贝尔公爵愣在原地。
这话像锤子,砸得他脑子里嗡嗡响。
阿布索伦……故意放他出来的?
为什么?
阮晨光没多说,继续走。
他不信贝尔公爵想不通。
可这小子愣是跟狗皮膏药似的,紧贴上来。
月溪堡城主府里,阿布索伦正端着茶,忽然一抬头,眼神变了。
“哟,又回来啦?”
他感知到贝尔公爵的气息,还有——阮晨光。
老家伙嘴角一扯。
懂了。
徒弟撞见阮晨光,被人一劝,又怂了。
不然以那混小子的倔脾气,宁可饿死也不会自己爬回来。
他把茶杯放下,掸了掸衣袖,直接迈出门。
站到城门口,等那俩人。
不多时,两道人影走近。
“阿布索伦先生。”阮晨光拱手。
阿布索伦点头,目光却像冰刀,钉在贝尔公爵身上。
贝尔公爵一感觉到师傅的视线,后背立马一凉,汗毛都炸起来了。
他恨不得把自己缩进地缝里,祈祷阿布索伦赶紧忘了这号人。
可偏生人家就在那儿站着,目光像钩子一样,牢牢钉在他身上,一动不动。
阮晨光在旁边看着这出戏,心里直叹气——这师徒俩的戏码,比集市上说书的还热闹。
但他可没工夫在这儿当观众。
清了清嗓子,他直接开口:“阿布索伦,我得去趟阿提奥沼泽,营地那边,麻烦你替我看一眼。”

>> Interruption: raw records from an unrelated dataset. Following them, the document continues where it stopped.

-- ==== Sys2Proof/Machine/TypesA.lean ====
section
/-! DEFINITION. Data types of the machine, part A: modes, pins and start-up (Chapters 1 and 2), the Studbook (Chapter 15),
Slack (Chapter 3). -/

namespace Sys2Proof.Machine
open Sys2Proof

/-- The operating modes of Table 1.6. -/
inductive Mode where
  | reset | imageLoad | proofLoad | recovery | service | writeThrough | thermalHold | readOnly
  | retain | emergencyFlush | fwActivate | sanitize | test | halted
deriving DecidableEq, Repr

/-- The code of a mode in TXS_MODE.CUR (Table 1.6). -/
def Mode.code : Mode → Nat
  | .reset => 0 | .imageLoad => 1 | .proofLoad => 2 | .recovery => 3 | .service => 4 | .writeThrough => 5
  | .thermalHold => 6 | .readOnly => 7 | .retain => 8 | .emergencyFlush => 9 | .fwActivate => 10
  | .sanitize => 11 | .test => 12 | .halted => 13

/-- The precedence of a mode, higher wins (R32). -/
def Mode.rank : Mode → Nat
  | .emergencyFlush => 13 | .halted => 12 | .test => 11 | .sanitize => 10 | .fwActivate => 9 | .recovery => 8
  | .retain => 7 | .readOnly => 6 | .thermalHold => 5 | .writeThrough => 4 | .service => 3 | .proofLoad => 2
  | .imageLoad => 1 | .reset => 0

/-- The modes 0x4 to 0x7, in which level conditions choose the base mode (R33). -/
def Mode.isBase : Mode → Bool
  | .service | .writeThrough | .thermalHold | .readOnly => true
  | _ => false

/-- The modes in which CSTS.RDY may read 1 (R31). -/
def Mode.ready : Mode → Bool
  | .service | .writeThrough | .thermalHold | .readOnly | .retain | .fwActivate | .sanitize => true
  | _ => false

/-- The modes from which EMERGENCY_FLUSH is entered (Table 1.6, R95). -/
def Mode.flushable : Mode → Bool
  | .proofLoad | .recovery | .service | .writeThrough | .thermalHold | .readOnly | .retain | .fwActivate
  | .sanitize | .halted => true
  | _ => false

/-- The start modes, whose durations Table 2.3 bounds. -/
def Mode.isStart : Mode → Bool
  | .reset | .imageLoad | .proofLoad | .recovery => true
  | _ => false

/-- The part fitted: the family member of Table 0.1 and the speed grade of R5. -/
structure Part where
  /-- Part digits, one per nibble: 0x9664, 0x9648 or 0x9632. -/
  part : Nat
  /-- Shed dies fitted: 4, 3 or 2. -/
  sheds : Nat
  /-- Speed grade X. -/
  gradeX : Bool
deriving DecidableEq, Repr

/-- Channels fitted (Table 0.1). -/
def Part.channels (p : Part) : Nat := 16 * p.sheds
/-- Device zone numbers (Table 1.4). -/
def Part.zones (p : Part) : Nat := 65536 * p.sheds
/-- Largest conventional namespace, in LBAs: 16 GiB a Shed die (R25). -/
def Part.convMax (p : Part) : Nat := 4194304 * p.sheds

/-- The drain that runs before a mode is entered (R36, R442, R393). A thermal trip's names the die, 0 Core, n + 1 Shed die n,
and its reading. -/
inductive Drain where
  | none | devReset | testPort | thermalTrip (die : Nat) (temp : Int)
deriving DecidableEq, Repr

/-- TXS_MODE and the conditions behind it (Tables 1.7 and 1.8, R32 to R36). -/
structure ModeS where
  cur : Mode
  prev : Mode
  chgCnt : Nat
  /-- TXS_MODE_STAMP. -/
  stamp : Nat
  wt : Bool
  /-- 0, 1 or 2 (R390). -/
  thm : Nat
  sparesOut : Bool
  /-- SMART critical warning bits 0 to 4 (R35). -/
  warn0 : Bool
  warn1 : Bool
  warn2 : Bool
  warn3 : Bool
  warn4 : Bool
  /-- Elapsed time at which the current mode was entered (R48). -/
  since : Nat
  drain : Drain
  /-- A TEST port entry that waits for the end of FW_ACTIVATE (R32). -/
  testPend : Bool
  /-- Ostler cores in restart (R27). -/
  cores : List Nat
deriving DecidableEq, Repr

/-- Input and output pins the spec gives levels to (Chapter 16). -/
structure Pins where
  sysRstN : Bool
  perstA : Bool
  perstB : Bool
  pwrfailN : Bool
  huOk : Bool
  huChgEn : Bool
  huLoad : Bool
  /-- Write protect to the flash: true when driven low, LUNs parked (Table 3.3 step 7). -/
  wpLow : Bool
  /-- The LTSSM has entered Detect (R49). -/
  detect : Bool
  /-- Device-level reset trigger held for the end of a flush (R45): 0 none, 1 SYS_RST_N, 2 PERST#. -/
  heldReset : Nat
  /-- PWRFAIL_N has returned high: the 10 ms count of R34 runs. -/
  pfHigh : Bool
  /-- Straps as sampled (Table 2.2). -/
  strapDual : Bool
  strapTest : Bool
  strapNoimg : Bool
  /-- GPIO0 … GPIO4 as the retention flip-flops hold them in RETAIN (R421). -/
  gpio : List Bool
deriving DecidableEq, Repr

/-- TXS_START, TXS_START_SEQ_A and _B, TXS_START_DUR (Tables 2.10 to 2.13). -/
structure StartS where
  cfgDefaulted : Bool
  slot : Nat
  slotASt : Nat
  slotBSt : Nat
  imgFmt : Nat
  secDflt : Nat
  unsafeSd : Bool
  flushShort : Bool
  jfault : Bool
  geomMismatch : Bool
  jcopy : Bool
  seqA : Nat
  seqB : Nat
  imgUs : Nat
  proofMs : Nat
  recovMs : Nat
  /-- PROOF_LOAD jobs (a), (b), (c) ended, and RECOVERY is needed. -/
  jobA : Bool
  jobB : Bool
  jobC : Bool
  needRecovery : Bool
  /-- The journal heads have been located in job (c) (R51). -/
  headsFound : Bool
  /-- This start has reached PROOF_LOAD. -/
  inProof : Bool
  /-- The start has ended: a service period may hold acknowledged data (R69). -/
  up : Bool
  /-- The SPI NOR slot contents the tester programs in TEST (R445). -/
  spiA : List Byte
  spiB : List Byte
deriving DecidableEq, Repr

/-- The configuration image's fields (Table 2.7). -/
structure Img where
  ssvid : Nat
  ssid : Nat
  maxRate : Nat
  widthCap : Nat
  pm : Nat
  totalVfs : Nat
  pfQueues : Nat
  portbPf : Bool
  derate : Nat
  chgTimeout : Nat
  vcut : Nat
  pageData : Nat
  spare : Nat
  pagesPerBlock : Nat
  blocksPerLun : Nat
  lunsPerCh : Nat
  planes : Nat
  cell : Nat
  xmode : Nat
  xmodeMask : Nat
  /-- Thermal limits, signed degrees. -/
  tjThrottle : Int
  tfThrottle : Int
  qlcLo : Int
  qlcHi : Int
  slcLo : Int
  slcHi : Int
  cadEnable : Bool
  cadRoot : Bool
  cadHub : Bool
  protoMax : Nat
  addr : Nat
  downMask : Nat
  budget : Nat
  padMax : Nat
  padMin : Nat
deriving DecidableEq, Repr

/-! ## Studbook -/

/-- A Studbook record (Table 15.1). `args` are the seven half-words H0 to H6. -/
structure Rec where
  stamp : Nat
  code : Nat
  rpt : Nat
  seq : Nat
  args : List Nat
  sev : Nat
  early : Bool
  aon : Bool
deriving DecidableEq, Repr

/-- An event raised and not yet placed (R400). -/
structure Ev where
  stamp : Nat
  code : Nat
  sev : Nat
  args : List Nat
  aon : Bool
  /-- Elapsed microseconds when it was raised. -/
  us : Nat
deriving DecidableEq, Repr

/-- A register view's Studbook window (R40, R406, R407). -/
structure StbWin where
  base : Nat
  src : Bool
  /-- The latched slot and its 32 bytes; none before the first latch. -/
  latch : Option (Nat × List Byte)
deriving DecidableEq, Repr

/-- The persisted copy of the ring in the Tack journal (R403, R404). -/
structure StbPersist where
  ring : Tbl Rec
  /-- The last durable sequence reservation. -/
  reserve : Nat
  dropFull : Nat
  dropQueue : Nat
  stamp : Nat
  /-- An early-save page, written before a ring was loaded (R51). -/
  earlySave : List Rec
deriving DecidableEq, Repr

/-- The Studbook (Chapter 15). -/
structure Stb where
  /-- Events raised in the step being run, in the order raised; empty between steps. -/
  raised : List Ev
  /-- The queue of R400: at most 256. -/
  queue : List Ev
  /-- Live ring slots, 0 … 32,767. -/
  ring : Tbl Rec
  seqNext : Nat
  dropFull : Nat
  dropQueue : Nat
  /-- The drop counters hold what was persisted of them too. -/
  dropsIn : Bool
  persistStamp : Nat
  loaded : Bool
  /-- Dirty groups, 0 … 255 (R403). -/
  dirty : List Nat
  /-- The early buffer: at most 64 (R51). -/
  early : List Rec
  /-- The always-on buffer: at most 16 (R405), and the events dropped from it. -/
  aon : List Ev
  aonDrop : Nat
  /-- Elapsed time of the last occurrence counted into the newest record (R401); none for a record loaded at the start. -/
  lastUs : Option Nat
  winA : StbWin
  winB : StbWin
  per : StbPersist
deriving DecidableEq, Repr

/-! ## Slack -/

/-- The phase of a proof-load (R74 to R78). -/
inductive ProofPhase where
  | idle
  /-- Waiting for HU_OK and the rehearsal (PROOF_LOAD). -/
  | charging
  /-- A window is open, waiting for USE_KIB = 0. -/
  | window
  /-- HU_LOAD is high. -/
  | pulse
  /-- Recharging, measured. -/
  | recharge
deriving DecidableEq, Repr

/-- A function's Slack account (R82 to R88, Tables 3.10 and 3.12). Quantities in bytes unless named. -/
structure SlkFn where
  quotaKiB : Nat
  effKiB : Nat
  scaled : Bool
  useQ : Nat
  useP : Nat
  holding : Bool
  earlyCnt : Nat
  heldCnt : Nat
  /-- Held completions since the last Owner PF report (Table 3.12). -/
  heldSince : Nat
  /-- Elapsed time of the last hold for exhausted quota and pool that was recorded (R84). -/
  lastHold : Nat
  /-- First write whose reservation the stall's page shows (R99, R322). -/
  pageFrom : Nat
deriving DecidableEq, Repr

/-- The last flush's figures (SLK_LASTFLUSH). -/
structure LastFlush where
  durUs : Nat
  kib : Nat
  state : Nat
deriving DecidableEq, Repr

/-- The Slack manager (Chapter 3). -/
structure Slk where
  noEarly : Bool
  brk : Bool
  window : Bool
  admissionOff : Bool
  result : Nat
  proofCnt : Nat
  totalMiB : Nat
  capUf : Nat
  esr : Nat
  v0 : Nat
  v1 : Nat
  v2 : Nat
  euseMj : Nat
  /-- E_fixed in µJ, exact (R75). -/
  efixUj : Nat
  ebyte : Nat
  pfl : Nat
  proofStamp : Nat
  /-- Elapsed microseconds at the last completed proof-load. -/
  proofUs : Nat
  /-- Board temperature at the last completed proof-load. -/
  proofTemp : Int
  earlyCnt : Nat
  heldCnt : Nat
  last : LastFlush
  phase : ProofPhase
  /-- A trigger is due and waits (R77, R78). -/
  due : Bool
  /-- A 24-hour or temperature trigger is due: it may have to wait for a busy turn (R77). -/
  dueSoft : Bool
  /-- A busy turn began with such a trigger due (R77). -/
  softOk : Bool
  /-- A window closed without a pulse in this turn: the next one waits for the next eligible turn (R78). -/
  holdTurn : Bool
  /-- A further proof-load follows the present one (R77), asked for by a trigger that acts at once, or by one that may wait. -/
  again : Bool
  againSoft : Bool
  /-- USE_KIB has exceeded a lowered S and has not fallen below it since (R87). -/
  overS : Bool
  /-- The rehearsal of this start has ended (R75). -/
  rehearsed : Bool
  /-- The flush reserve cannot be kept (R94). -/
  reserveShort : Bool
  fns : Tbl SlkFn
  /-- Bytes drawn from the shared pool and not yet durable. -/
  poolUse : Nat
  /-- HOLD voltage last read by housekeeping, mV. -/
  holdMv : Nat
  /-- HOLD voltage since the last pulse, mV: what it has recovered to (R78). -/
  back : Nat
deriving DecidableEq, Repr

end Sys2Proof.Machine
end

“去吧。”阿布索伦点头,语气斩钉截铁,“有我在,一根毛都不会少。”
可那双眼,依旧没从贝尔公爵脸上挪开。
贝尔公爵心跳快得像擂鼓,脑子却还在琢磨阮晨光刚说的那三个字——阿提奥沼泽?
哪儿啊?听都没听过!
他偷偷瞄了眼阮晨光,心里直打鼓:那地方……是不是比死人坑还吓人?
可转念一想——有阮晨光在,怕啥?
师傅都这么吓人了,还能有比他更变态的?
他猛地一摇头,心一横,牙一咬,直接往前蹭了一步:
“师傅!我要跟阮晨光一块去!”
阿布索伦没看他,反倒转向阮晨光:“需要我带点啥吗?阿提奥沼泽那地儿,可不是逛集市。”
阮晨光摆摆手:“再危险,也有人能活着出来。”
阿布索伦笑了,笑得像冬天里突然晒了太阳:“这话在理。
你那营地归我们诺顿玛尔管,我亲自盯着,你只管去,放心。”
阮晨光连声道谢,还没说完,眼前人影一花——阿布索伦原地没了。
全程没多看贝尔公爵一眼,仿佛他就是个空气。
阮晨光回头,看着杵在那儿、一脸懵的贝尔公爵,心里五味杂陈。
他早就猜透了——这老东西是故意的。
不是不关心徒弟,是太清楚这小子有多不长记性。
阿提奥沼泽那鬼地方,连加菲和雪峰女神提起来都皱眉头,能活着回来的都没几个。
结果阿布索伦二话不说,直接把人往他手里一塞。
这不是送人头,这是逼着徒弟去历练——还是地狱模式。
你这不是不爱,是爱得太狠了。
……
极冰堡。
族长盯着对面那人,头都大了。
“冥焱,你吃饱了撑的跑这儿来?”他语气像吞了冰碴子。
“啧,当上族长就不认老友了?”冥焱笑得一脸欠揍。
“族长?你也配跟我提这个?”族长冷哼,“你可是神,我不过是个看家的。”
“我这不是想你了嘛。”冥焱咧嘴。
族长眼皮一跳——这话他信才有鬼。
这货笑得越温柔,手里的刀就插得越深。
“说吧,来干啥?”他问得直接,手指头已经在暗处掐了咒文。
“合作。”冥焱不绕弯子,“跟你族里那两个失踪的半神有关。”
族长瞳孔一缩:“你动他们了?”
“没动,”冥焱摊手,“一个成了我信徒,就这么简单。”
族长差点原地炸了。
信徒?骗鬼呢!
这家伙哪是要信徒?分明是要夺舍!
可他硬生生憋住了,指甲都掐进肉里。
跟神翻脸?整个极冰部落 tomorrow 都得陪葬。
“他死跟你不相关?”族长咬牙问。
“当然不关我事。”冥焱耸肩,“雪峰那边干的。”
族长深吸一口气,强迫自己冷静。
他知道——只要他一动怒,眼前这人就能钻进他脑子,顺藤摸瓜。